There are at least two alternatives:

The -join operator concatenates strings
The .NET [StringBuilder] class provides a mutable string

The following example compares the performance of these three methods of building a string.

$tests = @{
    'StringBuilder' = {
        $sb = [System.Text.StringBuilder]::new()
        foreach ($i in 0..$args[0]) {
            $sb = $sb.AppendLine("Iteration $i")
        }
        $sb.ToString()
    }
    'Join operator' = {
        $string = @(
            foreach ($i in 0..$args[0]) {
                "Iteration $i"
            }
        ) -join "`n"
        $string
    }
    'Addition Assignment +=' = {
        $string = ''
        foreach ($i in 0..$args[0]) {
            $string += "Iteration $i`n"
        }
        $string
    }
}

10kb, 50kb, 100kb | ForEach-Object {
    $groupResult = foreach ($test in $tests.GetEnumerator()) {
        $ms = (Measure-Command { & $test.Value $_ }).TotalMilliseconds

        [pscustomobject]@{
            Iterations        = $_
            Test              = $test.Key
            TotalMilliseconds = [math]::Round($ms, 2)
        }

        [GC]::Collect()
        [GC]::WaitForPendingFinalizers()
    }

    $groupResult = $groupResult | Sort-Object TotalMilliseconds
    $groupResult | Select-Object *, @{
        Name       = 'RelativeSpeed'
        Expression = {
            $relativeSpeed = $_.TotalMilliseconds / $groupResult[0].TotalMilliseconds
            [math]::Round($relativeSpeed, 2).ToString() + 'x'
        }
    }
}

These tests were run on a Windows 11 machine in PowerShell 7.4.2. The output shows that the -join operator is the fastest, followed by the [StringBuilder] class.

Iterations Test                   TotalMilliseconds RelativeSpeed
---------- ----                   ----------------- -------------
     10240 Join operator                      14.75 1x
     10240 StringBuilder                      62.44 4.23x
     10240 Addition Assignment +=            619.64 42.01x
     51200 Join operator                      43.15 1x
     51200 StringBuilder                     304.32 7.05x
     51200 Addition Assignment +=          14225.13 329.67x
    102400 Join operator                      85.62 1x
    102400 StringBuilder                     499.12 5.83x
    102400 Addition Assignment +=          67640.79 790.01x

The times and relative speeds can vary depending on the hardware, the version of PowerShell, and the current workload on the system.

Processing large files

The idiomatic way to process a file in PowerShell might look something like:

Get-Content $path | Where-Object Length -GT 10

This can be an order of magnitude slower than using .NET APIs directly.
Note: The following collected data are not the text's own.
/-- Words of major 0x10 (R35, R36). -/
def decode10 (w : Nat) : Option Instr :=
  if bits w 9 7 = 0 ∧ bits w 0 1 = 0 then some (Instr.vcfg (fld w 21 5) (fld w 16 5) (fld w 3 6) (fld w 1 2))
  else if bits w 9 12 = 1 ∧ bits w 0 3 = 0 then some (Instr.vcfgw (fld w 21 5) (fld w 6 3) (fld w 3 3))
  else if bits w 9 7 = 2 ∧ bits w 0 4 = 0 then some (Instr.vsetl (fld w 21 5) (fld w 16 5) (fld w 6 3) (fld w 4 2))
  else if bits w 0 16 = 1536 then some (Instr.vtag (fld w 21 5) (fld w 16 5))
  else none

/-- Words of major 0x11 (R35, R36). -/
def decode11 (w : Nat) : Option Instr :=
  if bits w 0 6 = 0 then some (Instr.vadd (fld w 21 5) (fld w 16 5) (fld w 11 5) (fld w 8 3) (fld w 7 1) (fld w 6 1))
  else if bits w 0 6 = 1 then some (Instr.vsub (fld w 21 5) (fld w 16 5) (fld w 11 5) (fld w 8 3) (fld w 7 1) (fld w 6 1))
  else if bits w 0 6 = 2 then some (Instr.vmul (fld w 21 5) (fld w 16 5) (fld w 11 5) (fld w 8 3) (fld w 7 1) (fld w 6 1))
  else if bits w 0 6 = 3 then some (Instr.vfma (fld w 21 5) (fld w 16 5) (fld w 11 5) (fld w 8 3) (fld w 7 1) (fld w 6 1))
  else if bits w 0 6 = 4 then some (Instr.vmin (fld w 21 5) (fld w 16 5) (fld w 11 5) (fld w 8 3) (fld w 7 1) (fld w 6 1))
  else if bits w 0 6 = 5 then some (Instr.vmax (fld w 21 5) (fld w 16 5) (fld w 11 5) (fld w 8 3) (fld w 7 1) (fld w 6 1))
  else if bits w 11 5 = 0 ∧ bits w 0 7 = 6 then some (Instr.vabs (fld w 21 5) (fld w 16 5) (fld w 8 3) (fld w 7 1))
  else if bits w 11 5 = 0 ∧ bits w 0 7 = 7 then some (Instr.vneg (fld w 21 5) (fld w 16 5) (fld w 8 3) (fld w 7 1))
  else if bits w 0 6 = 8 then some (Instr.vand (fld w 21 5) (fld w 16 5) (fld w 11 5) (fld w 8 3) (fld w 7 1) (fld w 6 1))
  else if bits w 0 6 = 9 then some (Instr.vor (fld w 21 5) (fld w 16 5) (fld w 11 5) (fld w 8 3) (fld w 7 1) (fld w 6 1))
  else if bits w 0 6 = 10 then some (Instr.vxor (fld w 21 5) (fld w 16 5) (fld w 11 5) (fld w 8 3) (fld w 7 1) (fld w 6 1))
  else if bits w 0 6 = 11 then some (Instr.vshl (fld w 21 5) (fld w 16 5) (fld w 11 5) (fld w 8 3) (fld w 7 1) (fld w 6 1))
  else if bits w 0 6 = 12 then some (Instr.vshr (fld w 21 5) (fld w 16 5) (fld w 11 5) (fld w 8 3) (fld w 7 1) (fld w 6 1))
  else if bits w 0 6 = 13 then some (Instr.vadc (fld w 21 5) (fld w 16 5) (fld w 11 5) (fld w 8 3) (fld w 7 1) (fld w 6 1))
  else if bits w 0 6 = 14 then some (Instr.vsbc (fld w 21 5) (fld w 16 5) (fld w 11 5) (fld w 8 3) (fld w 7 1) (fld w 6 1))
  else if bits w 11 5 = 0 ∧ bits w 0 7 = 15 then some (Instr.vmov (fld w 21 5) (fld w 16 5) (fld w 8 3) (fld w 7 1))
  else if bits w 0 6 = 16 then some (Instr.vsel (fld w 21 5) (fld w 16 5) (fld w 11 5) (fld w 8 3) (fld w 7 1) (fld w 6 1))
  else none

/-- Words of major 0x12 (R35, R36). -/
def decode12 (w : Nat) : Option Instr :=
  if bits w 0 7 = 0 then some (Instr.vadds (fld w 21 5) (fld w 16 5) (fld w 11 5) (fld w 8 3) (fld w 7 1))
  else if bits w 0 7 = 1 then some (Instr.vsubs (fld w 21 5) (fld w 16 5) (fld w 11 5) (fld w 8 3) (fld w 7 1))
  else if bits w 0 7 = 2 then some (Instr.vmuls (fld w 21 5) (fld w 16 5) (fld w 11 5) (fld w 8 3) (fld w 7 1))
  else if bits w 0 7 = 3 then some (Instr.vfmas (fld w 21 5) (fld w 16 5) (fld w 11 5) (fld w 8 3) (fld w 7 1))
  else if bits w 0 7 = 4 then some (Instr.vmins (fld w 21 5) (fld w 16 5) (fld w 11 5) (fld w 8 3) (fld w 7 1))
  else if bits w 0 7 = 5 then some (Instr.vmaxs (fld w 21 5) (fld w 16 5) (fld w 11 5) (fld w 8 3) (fld w 7 1))
  else if bits w 0 7 = 8 then some (Instr.vands (fld w 21 5) (fld w 16 5) (fld w 11 5) (fld w 8 3) (fld w 7 1))
  else if bits w 0 7 = 9 then some (Instr.vors (fld w 21 5) (fld w 16 5) (fld w 11 5) (fld w 8 3) (fld w 7 1))
  else if bits w 0 7 = 10 then some (Instr.vxors (fld w 21 5) (fld w 16 5) (fld w 11 5) (fld w 8 3) (fld w 7 1))
  else if bits w 0 7 = 11 then some (Instr.vshls (fld w 21 5) (fld w 16 5) (fld w 11 5) (fld w 8 3) (fld w 7 1))
  else if bits w 0 7 = 12 then some (Instr.vshrs (fld w 21 5) (fld w 16 5) (fld w 11 5) (fld w 8 3) (fld w 7 1))
  else if bits w 0 7 = 16 then some (Instr.vsels (fld w 21 5) (fld w 16 5) (fld w 11 5) (fld w 8 3) (fld w 7 1))
  else none

/-- Words of major 0x13 (R35, R36). -/
def decode13 (w : Nat) : Option Instr :=
  if bits w 24 2 = 0 ∧ bits w 0 6 = 0 then some (Instr.vceq (fld w 21 3) (fld w 16 5) (fld w 11 5) (fld w 8 3) (fld w 7 1) (fld w 6 1))
  else if bits w 24 2 = 0 ∧ bits w 0 6 = 1 then some (Instr.vcne (fld w 21 3) (fld w 16 5) (fld w 11 5) (fld w 8 3) (fld w 7 1) (fld w 6 1))
  else if bits w 24 2 = 0 ∧ bits w 0 6 = 2 then some (Instr.vclt (fld w 21 3) (fld w 16 5) (fld w 11 5) (fld w 8 3) (fld w 7 1) (fld w 6 1))
  else if bits w 24 2 = 0 ∧ bits w 0 6 = 3 then some (Instr.vcge (fld w 21 3) (fld w 16 5) (fld w 11 5) (fld w 8 3) (fld w 7 1) (fld w 6 1))
  else if bits w 24 2 = 0 ∧ bits w 0 6 = 4 then some (Instr.vceqs (fld w 21 3) (fld w 16 5) (fld w 11 5) (fld w 8 3) (fld w 7 1) (fld w 6 1))
  else if bits w 24 2 = 0 ∧ bits w 0 6 = 5 then some (Instr.vcnes (fld w 21 3) (fld w 16 5) (fld w 11 5) (fld w 8 3) (fld w 7 1) (fld w 6 1))
  else if bits w 24 2 = 0 ∧ bits w 0 6 = 6 then some (Instr.vclts (fld w 21 3) (fld w 16 5) (fld w 11 5) (fld w 8 3) (fld w 7 1) (fld w 6 1))
  else if bits w 24 2 = 0 ∧ bits w 0 6 = 7 then some (Instr.vcges (fld w 21 3) (fld w 16 5) (fld w 11 5) (fld w 8 3) (fld w 7 1) (fld w 6 1))
  else none

/-- Words of major 0x14 (R35, R36). -/
def decode14 (w : Nat) : Option Instr :=
  if bits w 24 2 = 0 ∧ bits w 19 2 = 0 ∧ bits w 14 2 = 0 ∧ bits w 0 11 = 0 then some (Instr.mand (fld w 21 3) (fld w 16 3) (fld w 11 3))
  else if bits w 24 2 = 0 ∧ bits w 19 2 = 0 ∧ bits w 14 2 = 0 ∧ bits w 0 11 = 1 then some (Instr.mor (fld w 21 3) (fld w 16 3) (fld w 11 3))
  else if bits w 24 2 = 0 ∧ bits w 19 2 = 0 ∧ bits w 14 2 = 0 ∧ bits w 0 11 = 2 then some (Instr.mxor (fld w 21 3) (fld w 16 3) (fld w 11 3))
  else if bits w 24 2 = 0 ∧ bits w 19 2 = 0 ∧ bits w 0 16 = 3 then some (Instr.mnot (fld w 21 3) (fld w 16 3))
  else if bits w 19 2 = 0 ∧ bits w 0 16 = 4 then some (Instr.mpop (fld w 21 5) (fld w 16 3))
  else if bits w 19 2 = 0 ∧ bits w 0 16 = 5 then some (Instr.mfirst (fld w 21 5) (fld w 16 3))
  else if bits w 24 2 = 0 ∧ bits w 19 2 = 0 ∧ bits w 0 16 = 6 then some (Instr.mshup (fld w 21 3) (fld w 16 3))
  else if bits w 24 2 = 0 ∧ bits w 0 21 = 7 then some (Instr.mset (fld w 21 3))
  else if bits w 24 2 = 0 ∧ bits w 0 21 = 8 then some (Instr.mclr (fld w 21 3))
  else none

/-- Words of major 0x15 (R35, R36). -/
def decode15 (w : Nat) : Option Instr :=
  if bits w 0 7 = 0 then some (Instr.vslideup (fld w 21 5) (fld w 16 5) (fld w 11 5) (fld w 8 3) (fld w 7 1))
  else if bits w 0 7 = 1 then some (Instr.vslidedn (fld w 21 5) (fld w 16 5) (fld w 11 5) (fld w 8 3) (fld w 7 1))
  else if bits w 0 6 = 2 then some (Instr.vgath (fld w 21 5) (fld w 16 5) (fld w 11 5) (fld w 8 3) (fld w 7 1) (fld w 6 1))
  else if bits w 0 7 = 3 then some (Instr.vcomp (fld w 21 5) (fld w 16 5) (fld w 11 5) (fld w 8 3) (fld w 7 1))
  else if bits w 11 5 = 0 ∧ bits w 0 7 = 4 then some (Instr.vexpd (fld w 21 5) (fld w 16 5) (fld w 8 3) (fld w 7 1))
  else if bits w 16 5 = 0 ∧ bits w 0 8 = 5 then some (Instr.vbcast (fld w 21 5) (fld w 11 5) (fld w 8 3))
  else if bits w 11 10 = 0 ∧ bits w 0 8 = 6 then some (Instr.vidx (fld w 21 5) (fld w 8 3))
  else none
For example, you can use the .NET [StreamReader] class:

try {
    $reader = [System.IO.StreamReader]::new($path)
    while (-not $reader.EndOfStream) {
        $line = $reader.ReadLine()
        if ($line.Length -gt 10) {
            $line
        }
    }
}
finally {
    if ($reader) {
        $reader.Dispose()
    }
}

You could also use the ReadLines method of [System.IO.File], which wraps StreamReader, simplifies the reading process:

foreach ($line in [System.IO.File]::ReadLines($path)) {
    if ($line.Length -gt 10) {
        $line
    }
}

Looking up entries by property in large collections

It's common to need to use a shared property to identify the same record in different collections, like using a name to retrieve an ID from one list and an email from another. Iterating over the first list to find the matching record in the second collection is slow. In particular, the repeated filtering of the second collection has a large overhead.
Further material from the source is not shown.